Essentially, Leopard 2 uses steel armor in combination with multi-layer composite panels to ensure the vehicle’s viability. From the A4 version onwards, Leopard 2 has been reinforced with new armor layers, protecting the crew against armor-piercing shells and modern anti-tank missiles. The protection of the armor is equivalent of standard 900 mm rolled homogeneous armour steel in the turret and 600 mm in the hull. The undercarriage uses a V-shaped structure to enhance protection against mines and improvised explosive devices. The side of the hull is covered by armour skirts to increase protection against projectiles and RPGs.

To reduce detection, Leopard 2 is also equipped with 16 electronically controlled Wegmann 76mm smoke grenade dischargers, provide a 2-minute camouflage smoke screen. A standard crew consists of 4, including commander, gunner, reloader and driver. The crew is also protected from biochemical-nuclear agents through air filtration. In addition, the survivability of the crew is enhanced by an automatic fire system with four 9 kg Halon fire extinguisher bottles are installed on the right behind the driver’s station. On upgraded versions, an automatic loader and IFIS battlefield management system have been added, which is reduced the tank’s crew to three members, as a dedicated loader was no longer needed.
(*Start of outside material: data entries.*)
theorem execTrainingDone_does (port : PortId) (working : BitVec 4) (peer : Peer) (depart : Stamp) (s : State) :
    DoesO 0x408800b800008 0x1000000220000000000000000000000 s (execTrainingDone port working peer depart s) := by
  unfold execTrainingDone
  extract_lets +onlyGivenNames x0
  clear_value x0
  extract_lets +onlyGivenNames x1
  clear_value x1
  extract_lets +onlyGivenNames x2
  clear_value x2
  refine DoesO.next ?_
  refine Does.ite (fun _ => ?_) (fun _ => ?_)
  · exact Does.refl ..
  · extract_lets +onlyGivenNames x3
    refine Does.via (x := x3) ?_ (fun _ => ?_)
    · subst x3
      refine Does.wr _ _ _ _ (by decide) ?_
      refine Does.wr _ _ _ _ (by decide) ?_
      refine Does.wr _ _ _ _ (by decide) ?_
      refine Does.wr _ _ _ _ (by decide) ?_
      exact Does.refl ..
    clear_value x3
    extract_lets +onlyGivenNames x4
    clear_value x4
    extract_lets +onlyGivenNames x5
    refine Does.via (x := x5) ?_ (fun _ => ?_)
    · subst x5
      refine Does.step (State.setPort_does ..) (by decide) (by decide) ?_
      assumption
    clear_value x5
    refine Does.ite (fun _ => ?_) (fun _ => ?_)
    · refine Does.step (State.toIdle_does ..) (by decide) (by decide) ?_
      assumption
    · refine Does.step (State.startLatency_does ..) (by decide) (by decide) ?_
      assumption

theorem execTrainingTimeout_does (port : PortId) (s : State) :
    DoesO 0x408800b800008 0x1000000220000000000000000000000 s (execTrainingTimeout port s) := by
  unfold execTrainingTimeout
  refine DoesO.next ?_
  refine Does.ite (fun _ => ?_) (fun _ => ?_)
  · refine Does.step (State.toIdle_does ..) (by decide) (by decide) ?_
    exact Does.refl ..
  · exact Does.refl ..

theorem execTrainingRetry_does (port : PortId) (s : State) :
    DoesO 0x80000000000 0x0 s (execTrainingRetry port s) := by
  unfold execTrainingRetry
  refine DoesO.next ?_
  refine Does.ite (fun _ => ?_) (fun _ => ?_)
  · refine Does.step (State.setPort_does ..) (by decide) (by decide) ?_
    exact Does.refl ..
  · exact Does.refl ..

theorem execLatencyMeasurement_does (port : PortId) (s : State) :
    DoesO 0x418800b800008 0x1000001620000000000000000000000 s (execLatencyMeasurement port s) := by
  unfold execLatencyMeasurement
  refine DoesO.next ?_
  refine Does.ite (fun _ => ?_) (fun _ => ?_)
  · refine Does.step (State.linkUp_does ..) (by decide) (by decide) ?_
    exact Does.refl ..
  · exact Does.refl ..

theorem execRetrain_does (port : PortId) (lockLost : Bool) (s : State) :
    DoesO 0x408800b800008 0x1000000220000000000000000000000 s (execRetrain port lockLost s) := by
  unfold execRetrain
  extract_lets +onlyGivenNames x0
  clear_value x0
  extract_lets +onlyGivenNames x1
  clear_value x1
  refine DoesO.next ?_
  refine Does.ite (fun _ => ?_) (fun _ => ?_)
  · refine Does.step (State.toTrain_does ..) (by decide) (by decide) ?_
    refine Does.step (State.setPort_does ..) (by decide) (by decide) ?_
    exact Does.refl ..
  · exact Does.refl ..

theorem execPortRetrain_does (port : PortId) (s : State) :
    DoesO 0x408800b800008 0x1000000220000000000000000000000 s (execPortRetrain port s) := by
  unfold execPortRetrain
  refine DoesO.next ?_
  refine Does.step (State.retrainPort_does ..) (by decide) (by decide) ?_
  exact Does.refl ..

theorem execPortUnfence_does (port : PortId) (s : State) :
    DoesO 0x408800b800008 0x1000000220000000000000000000000 s (execPortUnfence port s) := by
  unfold execPortUnfence
  refine DoesO.next ?_
  refine Does.step (State.unfencePort_does ..) (by decide) (by decide) ?_
  exact Does.refl ..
The main firepower of Leopard 2 was a 120mm L44 or L55 smoothbore gun with 42 rounds of ammunition. The gun is fully stabilised, and can fire a variety of types of rounds, such as the German DM43 APFSDS-T anti-tank round, which is said to be able to penetrate 560 mm of steel armour at a range of 2 km, and the German DM12 multipurpose anti-tank projectile. Penetration can be up to 750mm for DM-53 projectile. In addition, Rheinmetall has developed an upgrade for Leopard 2 tanks to give them the ability to fire the Israeli LAHAT anti-tank guided missile through the main gun; the missile can engage targets out to a range of 6 km. Thanks to the gun stabilizer, Leopard 2 can fire on the move. The standard fire control system found on the Leopard 2 is the German EMES 15 fire control system with a dual magnification stabilised primary sight. During daytime conditions, Leopard 2 can detect targets at a distance of 5 km and aim them within 4 seconds.

To combat infantry and aircraft, this MBT series is equipped with two 7.62mm machine guns, one mounted co-axially, the other on an anti-aircraft mount. There were reports that Rheinmetall developed a 140 mm smoothbore gun for use in future tank designs.

Powering this 57-ton average MBT is the MTU MB 873 Ka-501 liquid-cooled V12 twin-turbo diesel engine with a capacity of 1,500 hp. It ensures that Leopard 2 can maneuver at a maximum speed of 68 km/h, 31 km/h on rough terrain and a range of 550 km with auxiliary oil tanks.

Leopard 2 was first operated during the Kosovo War as part of a peacekeeping force. Similarly, it was used during the War in Afghanistan after the US invaded the country after the September 11 event. Various versions have served in the armed forces of Germany and 12 other European countries, as well as several non-European nations, including Canada, Chile, Indonesia, Singapore, and Turkey.

German and Western military theory is that tanks need a strong armor, “survive first, fire later”, as well as prioritize crew comfort, etc. As a result, Leopard 2 tanks, like other Western tanks, often have larger dimensions and weights than Russian or Chinese tanks. Although the standard version was designed specifically for European terrain, Leopard 2 tanks also have versions that are “tropical” or “desertified” to suit customers’ requirements. Typically for this is the version of Leopard 2 tank operating in the army of Singapore and Brazil. It can be said that Leopard 2 is a perfect blend of maneuverability, firepower and crew protection. Leopard 2 along with American M1 Abrams and British Challenger 2 are some of the best examples of Western tanks, different from the rest of the world.